17. The Court reiterates that the role of Article 6 § 1 in relation to Article 13 is that of a lex specialis, the requirements of Article 13 being absorbed by those of Article 6 § 1 (see for instance Baka v. Hungary [GC], no. 20261/12, § 181, 23 June 2016, and Bellizzi v. Malta, no. 46575/09, § 85, 21 June 2011). Article 6 provides for the “right to a court”, of which the right of access is one aspect (ibid.).
18. The Court notes that the applicant’s request for referral to the constitutional jurisdictions was rejected by the Court of Appeal only because the complaint was at that stage premature (an approach which was in line with other domestic examples, see for example, Scerri v. Malta, no. 36318/18, § 11, 7 July 2020). The refusal of the constitutional jurisdictions to examine that complaint, albeit on procedural grounds, was also related to that specific circumstance. It follows that in the absence of a decision on the merits of the applicant’s complaints, it is still open to him to lodge a fresh set of constitutional proceedings once the proceedings come to an end (ibid. and compare Desira and Eltarhuni v. Malta, (dec.), no. 30623/13, § 39, 6 December 2016). The same had been explicitly stated by the Court of Appeal. It follows that the essence of his right to access to court has not been impaired (see, mutatis mutandis, Fabbri and Others v. San Marino [GC], nos. 6319/21 and 2 others, § 150, 24 September 2024).

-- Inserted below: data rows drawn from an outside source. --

-- ==== Sys2Proof/Laws/Sampler.lean ====
section
/-! SUPPORT. What the sampler's pure functions give: the sort, the transform, the resolution of a full buffer. -/

namespace Sys2Proof.Machine

theorem insertAsc_perm (x : Reading) (l : List Reading) : (insertAsc x l).Perm (x :: l) := by
  induction l with
  | nil => exact .refl _
  | cons y l ih =>
    simp only [insertAsc]
    split
    · exact .refl _
    · exact (ih.cons y).trans (.swap _ _ _)

/-- The sort loses no reading and invents none. -/
theorem sortAsc_perm (l : List Reading) : (sortAsc l).Perm l := by
  induction l with
  | nil => exact .refl _
  | cons y l ih => exact (insertAsc_perm _ _).trans (ih.cons y)

@[simp] theorem sortAsc_length (l : List Reading) : (sortAsc l).length = l.length := (sortAsc_perm l).length_eq

theorem insertAsc_sorted (x : Reading) {l : List Reading} (h : l.Pairwise (fun a b => a.toNat ≤ b.toNat)) :
    (insertAsc x l).Pairwise (fun a b => a.toNat ≤ b.toNat) := by
  induction l with
  | nil => simp [insertAsc]
  | cons y l ih =>
    obtain ⟨hy, hl⟩ := List.pairwise_cons.1 h
    simp only [insertAsc]
    split
    · rename_i hxy
      refine List.pairwise_cons.2 ⟨fun z hz => ?_, h⟩
      rcases List.mem_cons.1 hz with rfl | hz
      · exact hxy
      · exact Nat.le_trans hxy (hy z hz)
    · refine List.pairwise_cons.2 ⟨fun z hz => ?_, ih hl⟩
      rcases List.mem_cons.1 ((insertAsc_perm x l).mem_iff.1 hz) with rfl | hz
      · omega
      · exact hy z hz

/-- The sort is in non-decreasing order. -/
theorem sortAsc_sorted (l : List Reading) : (sortAsc l).Pairwise (fun a b => a.toNat ≤ b.toNat) := by
  induction l with
  | nil => exact .nil
  | cons y l ih => exact insertAsc_sorted _ ih

/-- A full buffer resolves to a value when RANK is below the number of readings. -/
theorem resolve_isSome {cfg : AxisConfig} {buf : List Reading} (h : cfg.rank.toNat < buf.length) :
    ∃ value, resolve cfg buf = some value := by
  have hl : cfg.rank.toNat < (sortAsc buf).length := by simpa using h
  simp [resolve, select, List.getElem?_eq_getElem hl]

theorem transform_toNat (inverted : Bool) (v : BitVec 16) :
    (transform inverted v).toNat = if inverted then 65536 - v.toNat else v.toNat := by
  have := v.isLt
  cases inverted <;> simp [transform] <;> omega

theorem transform_le (inverted : Bool) (v : BitVec 16) : (transform inverted v).toNat ≤ 65536 := by
  have := v.isLt
  rw [transform_toNat]; split <;> omega

end Sys2Proof.Machine
end

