-- ==== Sys2Proof/Tests/Slice0.lean ====
section
/-! SUPPORT. The model's own tests: terms WellFormed refuses, words written out from the spec's encodings, single steps
whose results come from 95_test_vectors.md, and for every obligation with hypotheses a concrete state that meets them. -/

namespace Sys2Proof.Machine.Tests

/-! ## Well-formedness -/

theorem test_wellFormed_refuses_sample_arg_2 : WellFormed (.sample 2) = false := by decide
theorem test_wellFormed_refuses_sample_arg_255 : WellFormed (.sample 0xFF) = false := by decide
theorem test_wellFormed_takes_both_axes : WellFormed (.sample 0) = true ∧ WellFormed (.sample 1) = true := by decide

/-! ## Decoding: words written out field by field (30_encoding.md R102, R103, R105) -/

/-- RSV, ARG, OP. -/
theorem test_decode_nop : decodeCommand 0b0000000000000000_00000000_00000000 = .ok .nop := by decide
theorem test_decode_sample_x : decodeCommand 0b0000000000000000_00000000_00000001 = .ok (.sample 0) := by decide
theorem test_decode_sample_y : decodeCommand 0b0000000000000000_00000001_00000001 = .ok (.sample 1) := by decide
theorem test_decode_latchBtn : decodeCommand 0b0000000000000000_00000000_00000010 = .ok .latchBtn := by decide
theorem test_decode_encode : decodeCommand 0b0000000000000000_00000000_00000011 = .ok .encode := by decide
theorem test_decode_send : decodeCommand 0b0000000000000000_00000000_00000100 = .ok .send := by decide
theorem test_decode_rxFrame : decodeCommand 0b0000000000000000_00000000_00000101 = .ok .rxFrame := by decide
theorem test_decode_tick : decodeCommand 0b0000000000000000_00000000_00000110 = .ok .tick := by decide
theorem test_decode_softReset : decodeCommand 0b0000000000000000_00000000_11111111 = .ok .softReset := by decide
/-- W, ADDR, DATA: line 21 of program P1 (RD STATUS). -/
theorem test_decode_rd :
    decodeTransaction 0b0_000000000100_00000000000000000000000000000000 = .ok (.rd 0x004) := by decide
/-- Line 12 of program P1 (WR CTRL, 9). -/
theorem test_decode_wr :
    decodeTransaction 0b1_000000000000_00000000000000000000000000001001 = .ok (.wr 0x000 9) := by decide
/-- R103: W = 0 with DATA != 0 encodes no transaction. -/
theorem test_decode_rd_with_data :
    decodeTransaction 0b0_000000000100_00000000000000000000000000000001 = .error .readWithData := by decide
/-- V-CMD-1 to V-CMD-4 and V-CMD-8. -/
theorem test_decode_illegal_words : decodeCommand 0x00000007 = .error .illegalCommand ∧
    decodeCommand 0x00010001 = .error .illegalCommand ∧ decodeCommand 0x00000201 = .error .illegalCommand ∧
    decodeCommand 0x00000100 = .error .illegalCommand ∧ decodeCommand 0x000000FE = .error .illegalCommand := by decide
/-- The host's numbering: format C of 32 bits, format B in 6 bytes. -/
theorem test_decodeTableWord : decodeTableWord 32 0x101 = some (.sample 1) ∧
    decodeTableWord 48 0x104002008000 = some (.wr 0x040 0x02008000) ∧ decodeTableWord 32 7 = none := by decide

/-! ## Small states -/

/-- The spec's defaults with one tie rule; no expected value below depends on it. -/
def build : Build := { nButtons := 6, nLeds := 9, nFilters := 4, windowMax := 2048, roundTies := .halfEven }

/-- An axis of window 3 and rank 1, as in V-SMP-20 to V-SMP-24. -/
def axis : AxisConfig := { center := 0, deadZone := 0, window := 3, rank := 1, inverted := false }

/-- The filter of source scenario S6. -/
def filter : CanFilter := { address := 0x00EF0002, mask := 0x000000FF, en := true, ext := false }

/-- A disabled block that an enable finds valid. -/
def configured : Block :=
  let b := Block.reset build
  { b with tx := { b.tx with axc := { x := axis, y := axis } },
           rx := { b.rx with filters := filter :: List.replicate 3 CanFilter.reset } }

/-- The block after WR CTRL, 9: enabled, batch, res 12. -/
def enabled : Block := { configured with ctrl := { en := true, fmt := false, res := 2, ledInit := false } }

/-- The block with one reading taken on axis X. -/
def acquiring : Block := { enabled with tx := { enabled.tx with ch := { x := .acq [7], y := .idle } } }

19. The Court further observes that while Article 46 of the Constitution provides that an applicant may raise such an issue when his right “has been, is being or is likely to be contravened”, its proviso also states that the court can decline its jurisdiction if “it is satisfied that adequate means of redress for the contravention alleged are or have been available to the person concerned”. The latter was the ratio behind the Court of Appeal’s decision not to refer the case to the constitutional jurisdictions deeming the request frivolous and vexatious at that stage, and the basis of the preliminary objection of non‑exhaustion of ordinary remedies by the defendants during the separate constitutional proceedings. The Court reiterates that there is a difference between effective ordinary remedies which can prevent the occurrence of a violation (as in this case, if for example, the applicant’s fine was annulled) and effective ordinary remedies which can only redress an alleged violation which has already occurred and can no longer be prevented (see, for example, Brincat and Others v. Malta, nos. 60908/11 and 4 others, §§ 62-69, 24 July 2014). Failure to undertake remedies of the former category (i.e. pre‑emptive remedies) may render a Convention complaint premature and have an impact on the applicant’s victim status (see Testa and Others v. Malta (dec.) no. 58910/19, 7 September 2021, and for examples in practice, Muscat, cited above; Dimech, cited above, §§ 45-48 ; Desira and Eltarhuni, cited above, §§ 36-39, and Magri v. Malta (dec.), no. 22515/16, §§ 45-49, 2 May 2017). In the present case, the applicant’s proceedings had not been concluded. In that light, the domestic decisions on his constitutional claims cannot be considered arbitrary or manifestly unreasonable, nor can it be considered that the domestic courts have applied a restrictive interpretation of the law.
In conclusion, this complaint is manifestly ill-founded within the meaning of Article 35 § 3 of the Convention and must be rejected pursuant to Article 35 § 4.
For these reasons, the Court, unanimously,
Declares the application inadmissible.
Done in English and notified in writing on 6 March 2025.